Currently, there is a very wide and attractive offer of housing available on both the primary and secondary markets. It is safe to say that 2025 will go down as the 'year of the customer' – developers offer a record number of flats, and the time it takes to sell them is relatively long. According to analyses of the largest Polish cities, it ranges from five to eight quarters.
This means that customers have a unique opportunity not only to choose from a wide and diverse offer, but also to opt for premises at a more advanced stage of completion or those for which the keys are handed over immediately after purchase. Murapol's offer is very extensive and well-matched to the planned sales volume – in order to sell approximately 3,000 flats, it is necessary to have an optimal 4,500-5,000 flats on offer. This is the best offer the company has ever had.
The year 2025 is also a period of persistently high interest rates, though they are already falling slightly. Until recently, they stood at 5%, but on 3 September this year, the Monetary Policy Council decided to cut them by 25 basis points to 4.75%. Analysts predict that further rate cuts will be gradual and spread out over time.
It should be noted that among European Union countries, only Hungary and Romania currently have higher interest rates. The average reference rate in the eurozone is currently 2.15 per cent, which means that interest rates in Poland are still more than twice as high. This is a significant barrier for people who intend to purchase property using a mortgage. This is also evident in purchasing behaviour – in times of low interest rates, almost 70 per cent of customers financed their purchases with loans, and about 30 per cent bought flats for cash. Currently, these proportions have evened out and stand at almost 50 per cent each.
If 2025 is likely to be the year of the customer, I cannot help but ask about prices. Do developers meet customer expectations and offer special offers? Is it possible to reduce prices if customers ask for it?
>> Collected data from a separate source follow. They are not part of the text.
-- ==== Sys2Proof/Tests/Slice0.lean ====
section
/-! SUPPORT. Tests of single steps against the spec's worked sequences and tables, and for every statement with
hypotheses a witness: states and operands that meet them, clause by clause. -/

namespace Sys2Proof.Tests

set_option Elab.async false

open Sys2Proof.Machine Sys2Proof.Safety

/-! Small states -/

/-- Master `m` ONLINE with nothing masked. -/
def joined (m : Master) (s : State) : State :=
  s.setCtx m { Context.reset with portState := .online, maskSet := 0 }

/-- M0 and M1 ONLINE, M2 and M3 OFFLINE. -/
def rack : State := joined 1 (joined 0 State.reset)

/-- Source `src` enabled with an urgency and targets. -/
def routed (src : Source) (u : Urgency) (targets : MasterSet) (s : State) : State :=
  s.setRoute src { Route.reset with urgency := u, targets := targets, enabled := true }

/-- The port state of `m` set. -/
def standing (m : Master) (ps : PortState) (s : State) : State := s.setCtx m { s.ctx m with portState := ps }

/-- Source `src` OFFERED to `m`, with expires 40. -/
def offered (src : Source) (m : Master) (s : State) : State :=
  (s.setTracker src { s.tracker src with state := .offered, holder := some m }).setOffer m
    (some { source := src, expires := some 40, raised := false })

/-- Source `src` INSERVICE at `m`, its entry newest, with due 100. -/
def served (src : Source) (m : Master) (s : State) : State :=
  (s.setTracker src { s.tracker src with state := .inService, holder := some m }).setCtx m
    { s.ctx m with
      stack := (s.ctx m).stack ++
        [{ source := src, urgency := (s.route src).urgency, via := .ack, due := some 100, merged := false,
           signal := none, raised := false }] }

/-- Every deadline expiry of `m` raised. -/
def overdue (m : Master) (s : State) : State :=
  s.setCtx m { s.ctx m with stack := (s.ctx m).stack.map (fun e => { e with raised := true }) }

/-- The command word at the head of the queue of port `p`, alone. -/
def cmd (p : Master) (code a b : Nat) (s : State) : State :=
  s.setPort p { s.port p with
    commands := [commandWord (BitVec.ofNat 8 code) (BitVec.ofNat 8 a) (BitVec.ofNat 16 b)] }

/-- Signals in the queue of Gg. -/
def queued (g : SignalIndex) (q : List Signal) (s : State) : State := s.setQueue g q

/-- A recognised change to `level` waits at REQ`n`. -/
def lineChange (n : Line) (level : Bool) (s : State) : State :=
  s.setInputs { s.inputs with
    req := s.inputs.req.set n.val { level := level, streak := 0, change := true } n.isLt }

/-- A recognised change to `level` waits at PRSTn of port `p`. -/
def prstChange (p : Master) (level : Bool) (s : State) : State :=
  s.setInputs { s.inputs with
    prst := s.inputs.prst.set p.val { level := level, streak := 0, change := true } p.isLt }

/-- A recognised change to `level` waits at IACK of port `p`. -/
def iackChange (p : Master) (level : Bool) (s : State) : State :=
  s.setInputs { s.inputs with
    iack := s.inputs.iack.set p.val { level := level, streak := 0, change := true } p.isLt }
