-- ==== Sys2Proof/Machine/Objects.lean ====
section
/-! DEFINITION. The object state machines (R93 to R115): one step of each type in a Develop, the moves of
points, the claims of flanks, and what objects put on channels and into telegram slots. -/

namespace Sys2Proof.Machine

/-- What a cycle brings for every object step: image, consensus cycle time, settle period in force. -/
structure Env where
  img : Image
  now : Ticks
  settle : Bool
  holds : Bool := true
  deriving DecidableEq, Repr

/-- What the source of an object brings in a cycle. -/
inductive SourceIn where
  | internal
  | invalid (partnerLost : Bool)
  | valid (report : W64) (node : Node) (seq : W32)
  deriving DecidableEq, Repr

/-- Source bookkeeping of one cycle (R84, R85, R87, R88). A source just lost puts the object at its
safe value. -/
def sourceStep (d : ObjDecl) (now : Ticks) (x : SourceIn) (o : Obj) : Obj :=
  match x with
  | .internal => o
  | .valid _ node seq =>
    { o with stale := false, freshRun := o.freshRun + 1, lastFresh := now, appliedSeq := some (node, seq) }
  | .invalid gone =>
    let o := { o with freshRun := 0 }
    let isLocal := match d.source with
      | .locally _ => true
      | _ => false
    if o.lost then { o with stale := false }
    else if isLocal || gone || tk d.tLoss ≤ now - o.lastFresh then
      { o with lost := true, stale := false, body := safeBody d now o.body }
    else { o with stale := true }

/-! POINT (R93 to R96) -/

/-- One report of a point's source (R95, R296). -/
def pointReport (facing : Bool) (w : W64) (o : Obj) (p : PointSt) : Obj :=
  let pos : BitVec 2 := w.setWidth 2
  let p' := { p with lockProven := facing && w.getLsbD 2, pos := pos }
  if p.moving && pos = p.cmd then
    { o with fault := false, body := .point { p' with cmd := 0, moving := false } }
  else if pos = 3 then { o with fault := true, body := .point p' }
  else if p.moving then { o with body := .point p' }
  else
    let was := p.pos = 1 || p.pos = 2
    { o with fault := o.fault || (was && pos ≠ p.pos), body := .point p' }

/-- The move time limit (R95). -/
def pointTime (limit : Nat) (now : Ticks) (o : Obj) : Obj :=
  match o.body with
  | .point p =>
    if p.moving && !o.stale then
      let e := (now - p.start) / 10000
      if limit ≤ e then
        { o with fault := true, body := .point { p with pos := 0, cmd := 0, moving := false, elapsed := min 65535 e } }
      else { o with body := .point { p with elapsed := min 65535 e } }
    else o
  | _ => o

/-- A drive commanded (R95): CMD set, MOVE_ELAPSED restarts, MOVES increments. -/
def startMove (pos : Pos) (now : Ticks) (p : PointSt) : PointSt :=
  { p with cmd := BitVec.ofNat 2 pos.code, moving := true, start := now, elapsed := 0, moves := p.moves + 1 }

/-- Already detected there, or already moving there (R95, R133). -/
def atOrMoving (p : PointSt) (pos : Pos) : Bool :=
  if p.moving then p.cmd.toNat = pos.code else p.pos.toNat = pos.code

/-- A move commanded by a route or a FLANK object whose own lock, the `own` newest holders, is
disregarded (R133, R134). -/
def routeMove (e : Env) (oid : Nat) (pos : Pos) (own : Nat) (r : Rail) : Rail :=
  match r.obj? oid with
  | some o =>
    match o.body with
    | .point p =>
      if !atOrMoving p pos && o.lock.count ≤ own && moveFree e.img r o then
        r.modBody oid fun _ => .point (startMove pos e.now p)
      else r
    | _ => r
  | none => r

/-! SIGNAL (R97 to R99) -/

def Aspect.rankOf (as : List Aspect) (code : BitVec 4) : Nat :=
  match as.find? fun a => a.code = code with
  | some a => a.rank
  | none => 0

/-- The permitted aspect (R99, R152). -/
def permitted (as : List Aspect) (o : Obj) (s : SignalSt) : BitVec 4 :=
  if !s.proceedOk || o.blocked || o.lost || s.lampFault then 0
  else
    let top := match s.limit with
      | some c => Aspect.rankOf as (BitVec.ofNat 4 c)
      | none => as.foldl (fun m a => max m a.rank) 0
    let ok := as.filter fun a => a.rank ≤ top
    let best := ok.foldl (fun m a => max m a.rank) 0
    let cands := ok.filter fun a => a.rank = best
    match s.limit with
    | some c =>
      if cands.any fun a => a.code.toNat = c then BitVec.ofNat 4 c
      else match cands with
        | a :: _ => a.code
        | [] => 0
    | none =>
      match cands with
      | a :: _ => a.code
      | [] => 0

/-- Follows the agreement of the shown with the commanded aspect (R98). -/
def track (now : Ticks) (s : SignalSt) : SignalSt :=
  if s.shownValid && s.shown = s.cmd then
    { s with differSince := none, agreeSince := some (s.agreeSince.getD now) }
  else { s with agreeSince := none, differSince := some (s.differSince.getD now) }

/-- A change of CMD_ASPECT (R97, R98). -/
def setAspect (now : Ticks) (a : BitVec 4) (s : SignalSt) : SignalSt :=
  track now { s with
    cmd := a, changeT := now, aspectTime := 0, agreeSince := none, differSince := none, unprovenSince := some now }

def aspectTime (now : Ticks) (s : SignalSt) : SignalSt :=
  { s with aspectTime := min 65535 ((now - s.changeT) / 1000000) }

/-- Follows the time without proof of the commanded aspect (R98, R99). -/
def watch (proving : Nat) (now : Ticks) (s : SignalSt) : SignalSt :=
  { s with unprovenSince := if s.proven proving now then none else some (s.unprovenSince.getD now) }

/-- More than the proving time has passed since an instant (R99). -/
def longerThan (proving : Nat) (now : Ticks) : Option Ticks → Bool
  | some d => tk proving < now - d
  | none => false

/-- The proving time passed (R99): LAMP_FAULT at proceed after a difference longer than it, STOP_UNPROVEN at stop after a
longer time without proof of the stop aspect. -/
def provingTimeout (proving : Nat) (now : Ticks) (o : Obj) (s : SignalSt) : Obj × SignalSt :=
  if o.stale || o.lost then (o, s)
  else if s.cmd ≠ 0 then
    if longerThan proving now s.differSince then ({ o with fault := true }, { setAspect now 0 s with lampFault := true })
    else (o, s)
  else if longerThan proving now s.unprovenSince then ({ o with fault := true }, { s with stopUnproven := true })
  else (o, s)

/-- The stop aspect proven again clears both bits and FAULT (R99). -/
def stopRestored (proving : Nat) (now : Ticks) (o : Obj) (s : SignalSt) : Obj × SignalSt :=
  match s.agreeSince with
  | some a =>
    if s.cmd = 0 && (s.lampFault || s.stopUnproven) && tk proving ≤ now - a && !o.stale then
      ({ o with fault := false }, { s with lampFault := false, stopUnproven := false })
    else (o, s)
  | none => (o, s)

/-- The commanded aspect follows the permitted one (R99). -/
def followPermitted (proving : Nat) (as : List Aspect) (now : Ticks) (o : Obj) (s : SignalSt) : SignalSt :=
  let p := permitted as o s
  if p = s.cmd then s
  else if p = 0 then setAspect now 0 s
  else if Aspect.rankOf as p < Aspect.rankOf as s.cmd then setAspect now p s
  else if s.proven proving now && !s.stopUnproven && !o.stale then setAspect now p s
  else s
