/-- Phase WITHDRAW (R280): only from the session that requested the nonce, as long as it stands. -/
def State.proposalWithdraw (s : State) (e : Entry) (lc : Bool) : State :=
  match s.trust.proposal with
  | some p =>
    if p.id.toNat = fieldAt e.payload 4 4 && p.lifecycleChange = lc && p.sid = e.sid && e.sid ≠ 0 && !s.approved then
      { s with trust.proposal := none }.done e []
    else s.refuse e 0x13 noDetail
  | none => s.refuse e 0x13 noDetail

/-- What an approved proposal makes of the configuration (R281, R406). -/
def State.approvedSeal (s : State) (p : Proposal) : Option SealChange :=
  let c := s.trust.cfg
  match p.target with
  | some t =>
    if s.lifecycleOk t then
      some { new := { c with lifecycle := t, generation := c.generation + 1 }, lifecycleChange := true, portsChanged := [] }
    else none
  | none =>
    match applyBody c (streamBody p.stream) with
    | .inl d =>
      let claim := c.lifecycle = .provisioned
      let changed := (List.range 4).filter fun k =>
        (c.hostPorts.find? fun h => h.port = k) ≠ (d.hostPorts.find? fun h => h.port = k)
      some { new := { d with lifecycle := if claim then .commissioning else c.lifecycle, generation := c.generation + 1 },
             lifecycleChange := claim, portsChanged := changed }
    | .inr _ => none

/-- The last part of an approval (R281, R401, R415). -/
def State.approveLast (s : State) (e : Entry) (p : Proposal) (stream : List Byte) : State :=
  let s := { s with trust.proposal := some { p with apParts := 0, apStream := [] } }
  if stream.length ≠ 2424 then s.refuse e 0x32 noDetail
  else if !signerReservedOk stream then s.refuse e 0x30 (detail 5 0 8)
  else match (s.rosterFor (streamBody p.stream)).find? fun h => h.index = streamSigner stream with
    | none => s.refuse e 0x34 noDetail
    | some h =>
      if !signatureOk h p.nonce (streamBody p.stream) stream then s.refuse e 0x34 noDetail
      else if h.index = p.proposer || h.role = p.proposerRole then s.refuse e 0x50 noDetail
      else match s.approvedSeal p with
        | none => s.refuse e 0x13 noDetail
        | some c =>
          let s := { s with trust.due := some c }
          s.done e (beBytes 4 p.id.toNat ++ beBytes 32 c.new.hash.toNat)

/-- SEAL_APPROVE (R281); part 0 begins an approval anew. -/
def State.sealApprove (s : State) (e : Entry) : State :=
  match s.trust.proposal with
  | some p =>
    if p.id.toNat ≠ fieldAt e.payload 4 4 || p.complete.isNone || s.approved then s.refuse e 0x13 noDetail
    else
      let k := e.byte 1
      if e.byte 2 ≠ 3 || 3 ≤ k || (k ≠ 0 && k ≠ p.apParts) then s.refuse e 0x32 noDetail
      else
        let stream := (if k = 0 then [] else p.apStream) ++ e.payload.drop 8
        if k = 2 then s.approveLast e p stream
        else { s with trust.proposal := some { p with apParts := k + 1, apStream := stream } }.done e []
  | none => s.refuse e 0x13 noDetail

/-- SEAL_PROPOSE and LIFECYCLE_SET by phase. -/
def State.propose (s : State) (e : Entry) (lc : Bool) : State :=
  if e.byte 0 = 1 then s.proposalNonce e lc
  else if e.byte 0 = 2 then s.proposalPart e lc
  else s.proposalWithdraw e lc

/-- The proposal ends: no last part within 600 s, or 24 h after it (R279). -/
def State.expireProposal (s : State) : State :=
  match s.trust.proposal with
  | some p =>
    match p.complete with
    | some t => if t + ms 86400000 ≤ s.now then { s with trust.proposal := none } else s
    | none => if p.openedAt + ms 600000 ≤ s.now then { s with trust.proposal := none } else s
  | none => s

/-! The boundary at which a change is applied -/

/-- Whether a session may stand under a configuration (R225, R402, R404, R413). -/
def sessionStands (c : SealChange) (x : Session) : Bool :=
  x.pclass = 2 ||
    (c.new.lifecycle ≠ .retired &&
     (match x.port with
      | .h i => !c.portsChanged.contains i.val
      | _ => true) &&
     (x.gclass ≠ 0 || c.new.lifecycle = .commissioning) &&
     (x.port ≠ .s || c.new.lifecycle = .commissioning || c.new.lifecycle = .maintenance) &&
     c.new.partners.any fun p => p.node = x.node && p.pclass = x.pclass)

/-- A holder who may release logic (R146, R414, R417). -/
def releasesLogic (c : Seal) (signer : Nat) : Bool := c.roster.any fun h => h.index = signer && h.role = 1

/-- Sessions that may not stand under a new configuration close (R402, R404, R413). -/
def State.sealSessions (s : State) (c : SealChange) : State :=
  { s with net.sessions := s.net.sessions.map fun x =>
      if c.new.lifecycle = .retired || !sessionStands c x then x.close else x }

/-- A lifecycle change ends HOLD, and a retired module stands in STOP, whatever mode was to take effect (R402, R403). -/
def State.sealMode (s : State) (c : SealChange) : State :=
  if c.lifecycleChange && s.cyc.mode = .hold then (s.endHold 0x12).enterStop
  else if c.new.lifecycle = .retired then
    if s.cyc.mode = .stop then { s with cyc.modeDue := none } else s.enterStop
  else s

/-- Outside COMMISSIONING and MAINTENANCE no injection stays armed (R402). -/
def State.sealInjection (s : State) (c : SealChange) : State :=
  match s.flt.injection with
  | some j =>
    if c.new.lifecycle ≠ .commissioning && c.new.lifecycle ≠ .maintenance then
      { s with flt.injection := none }.injectRecord j 0x02
    else s
  | none => s

/-- A verified image whose signer has left the roster is rejected (R417). -/
def State.sealLogic (s : State) (c : SealChange) : State :=
  let bank := s.loadBank
  if bank.state = .verified && !releasesLogic c.new bank.signer then
    s.setBank (!s.logic.activeBank) { bank with state := .rejected }
  else s

/-- The DONE of an approval leaves: K writes the change before the next boundary (R416). -/
def State.saidSeal (s : State) : State :=
  match s.trust.due with
  | some c => { s with trust.due := some { c with said := true } }
  | none => s

/-- An approval that ends without its DONE changes nothing (R237, R416). -/
def State.unsaidSeal (s : State) : State :=
  match s.trust.due with
  | some c => if c.said then s else { s with trust.due := none }
  | none => s

/-- What a module does on entering RETIRED (R404): the final ATTESTATION and its signature, then K erases the identity private
key and every tag key. -/
def State.retire (s : State) : State :=
  let s := ({ s with neg.reasons := [9] }).signHead
  let bare := fun (x : Session) => { x with keyIn := 0, keyOut := 0 }
  { s with trust.erased := true, net.sessions := s.net.sessions.map bare, net.openings := [] }

/-- An approved change takes effect at the boundary after its DONE (R402 to R404, R416, R417). -/
def State.applySeal (s : State) : State :=
  match s.trust.due with
  | none => s
  | some c =>
    if !c.said then s
    else
      let s := (((s.sealSessions c).sealMode c).sealInjection c).sealLogic c
      let s := { s with trust.cfg := c.new, trust.due := none, trust.proposal := none }.storeSeal
      if c.new.lifecycle = .retired then s.retire else s.wantSignature (if c.lifecycleChange then 5 else 4)

end Sys2Proof.Machine
end

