def State.updateSchedule (s : State) (e : Entry) : State :=
  let b := s.upd.boot
  if bitOf (e.byte 40) 0 then
    if b.activation.isNone then s.refuse e 0x13 noDetail
    else (({ s with upd.deferred := false }.bootWrite fun b => { b with activation := none }).event 0x0207 [0]).done e []
  else
    let t := fieldAt e.payload 0 8
    let h : Hash := BitVec.ofNat 256 (fieldAt e.payload 8 32)
    if !s.scheduled h then s.refuse e 0x13 noDetail
    else if s.trust.cfg.ownerLock then s.refuse e 0x22 noDetail
    else if s.v.power.lowSupply then s.refuse e 0x21 noDetail
    else match s.ptpTime with
      | none => s.refuse e 0x21 noDetail
      | some now =>
        if t ≤ now.toNat + (s.nextBoundary + deadlineNs s.cs s.cs.fixLatest - s.now) then s.refuse e 0x21 noDetail
        else if !s.paired && !s.routesIdle then s.refuse e 0x21 noDetail
        else ({ s with upd.deferred := false, upd.unjudged := false }.bootWrite fun b =>
          { b with activation := some (BitVec.ofNat 64 t, h) }).done e []

/-! Activation (R435 to R437) -/

/-- The first check of R435 that fails; 0 where all hold. -/
def State.activationCheck (s : State) (h : Hash) : Nat :=
  let lc := s.trust.cfg.lifecycle
  let slotOk := s.scheduled h && (s.upd.onTrial || lc = .provisioned || match s.offerSlot.image with
    | some i => s.trust.cfg.roster.any fun x => x.index = i.signer && (x.role = 3 || x.role = 4)
    | none => false)
  if lc = .blank || lc = .retired then 1
  else if s.trust.cfg.ownerLock then 2
  else if s.v.power.lowSupply then 3
  else if !slotOk then 4
  else if s.test.isSome then 5
  else if !s.paired && !s.routesIdle then 6
  else if s.paired && s.pair.role = .active then 7
  else 0

/-- The schedule ends with a record that names why. -/
def State.cancelActivation (s : State) (why : Nat) : State :=
  ({ s with upd.deferred := false }.bootWrite fun b => { b with activation := none }).event 0x0207 [BitVec.ofNat 8 why]

/-- Activation (R437): STOP, pair-presence off, boot record, attestation, every die reset. -/
def State.activate (s : State) (h : Hash) : State :=
  let s := (s.endHold 0x12).enterStop
  let s := if s.paired then { s with v.ppOut := false }.emit (.ppOut false) else s
  let s := s.bootWrite fun b =>
    let b := { b with activation := none }
    if s.upd.onTrial then { b with fallback := true }
    else { b with trial := some s.offerNo, starts := 0, trialHash := h, conversionFailed := false, fallback := false, storeTrial := b.storeRead }
  let s := { s with upd.deferred := false, neg.reasons := [7] }
  let s := s.signHead
  (s.writeAll s.neg.queue.length).resetDies .charging

/-- A LAMP_RELEASE is outstanding, or its answer has not left (R361, R436). -/
def State.releaseOwed (s : State) : Bool :=
  s.pair.lease.handover.isSome || s.net.answers.any fun a => a.op = 0x0902

/-- The activation boundary (R435, R436). -/
def State.activationDue (s : State) : State :=
  match s.upd.boot.activation, s.ptpTime with
  | some (t, h), some now =>
    if now.toNat < t.toNat then s
    else if s.upd.deferred && (s.pair.role = .active || s.releaseOwed) then s
    else match s.activationCheck h with
      | 0 => s.activate h
      | 7 => { s with upd.deferred := true }.event 0x0206 (beBytes 8 t.toNat)
      | k => s.cancelActivation k
  | _, _ => s

/-- A deferred activation has not run within 24 h of its time (R436). -/
def State.deferredTimeout (s : State) : State :=
  match s.upd.boot.activation, s.ptpTime with
  | some (t, _), some now =>
    if s.upd.deferred && t.toNat + 86400000000000 ≤ now.toNat then s.cancelActivation 7 else s
  | _, _ => s

/-! Confirmation and conversion (R278, R440, R441, R443) -/

/-- UPDATE_CONFIRM (R278, R440); settings that were converted are copied over the old store (R441). -/
def State.updateConfirm (s : State) (e : Entry) : State :=
  let b := s.upd.boot
  if !s.upd.onTrial || b.trialHash ≠ BitVec.ofNat 256 (fieldAt e.payload 0 32) then s.refuse e 0x13 noDetail
  else if b.conversionFailed then s.refuse e 0x21 (detail 8 0 0 0 (s.recordNamed 0x0209))
  else if s.upd.healthy < 16 then s.refuse e 0x21 (detail 8 0 0 0 (s.recordNamed 0x0208))
  else
    let n := s.upd.running
    let i := ((s.slot n).image).getD {}
    let sec := max b.secFloor i.security
    let key := max b.keyFloor i.keyFloor
    let s := s.bootWrite fun b => { b with
      committed := n, trial := none, starts := 0, committedHash := b.trialHash, trialHash := 0, secFloor := sec,
      keyFloor := key, storeRead := if s.upd.converted then b.storeTrial else b.storeRead }
    let s := if s.upd.converted then s.storeSettings else s
    let s := s.modSlot n fun x => { x with state := .committed }
    let s := { s with upd.onTrial := false, upd.converted := false }
    let s := s.modSlot (!n) fun x => { x with state := if s.loadable (!n) then .verified else .rejected }
    ((s.event 0x020B ([slotCode n] ++ beBytes 2 sec ++ beBytes 2 key)).wantSignature 7).done e []

/-- Settings format of the committed image, whose store the trial reads (R441). -/
def State.formatFound (s : State) : Nat := ((s.slot s.upd.boot.committed).image).elim Config.factoryFormat.toNat fun i => i.format

/-- The trial image has a store of its own, converted at this start or at an earlier one (R426, R441). -/
def Boot.ownStore (b : Boot) : Bool := b.storeTrial ≠ b.storeRead

/-- The trial firmware converts the settings into the other store, never in place (R441). -/
def State.convertStore (s : State) : State :=
  let s := { s with upd.converted := true }.bootWrite fun b => { b with storeTrial := !b.storeRead }
  { s with
    m.settings1 := if !s.upd.boot.storeTrial && s.writable Region.settings.idx 1 then s.cyc.settings else s.m.settings1
    m.settings2 := if s.upd.boot.storeTrial && s.writable Region.settings.idx 2 then s.cyc.settings else s.m.settings2 }

/-- The trial firmware reads the settings at its first start (R441, R443). -/
def State.convertSettings (s : State) : State :=
  let i := ((s.slot s.upd.running).image).getD {}
  let found := s.formatFound
  if !s.upd.onTrial || s.upd.converted || s.upd.conversionFailedAt.isSome || found = i.format then s
  else if s.upd.boot.ownStore then { s with upd.converted := true }
  else match (if found < i.format && i.oldest ≤ found then Config.conversionFault i.hash (BitVec.ofNat 16 found) else some 0) with
    | none => s.convertStore
    | some off =>
      ({ s with upd.conversionFailedAt := some s.now }.bootWrite fun b => { b with conversionFailed := true }).event 0x0209
        (beBytes 2 found ++ beBytes 4 off.toNat)

/-- 2,000 ms after CONVERSION_FAILED the module starts anew (R443). -/
def State.conversionRestart (s : State) : State :=
  match s.upd.conversionFailedAt with
  | some t =>
    if t + ms 2000 ≤ s.now then (s.writeAll s.neg.queue.length).resetDies .charging else s
  | none => s

end Sys2Proof.Machine
end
The housing market functions according to the basic rules of supply and demand, without any deliberate or regulated interference in pricing. It is highly competitive, with hundreds or even thousands of companies operating in it, from small and medium-sized companies to the largest developers, including those listed on the stock exchange. Consequently, when, as is currently the case, the supply of flats is high, we observe price stabilisation, and this is exactly what is happening.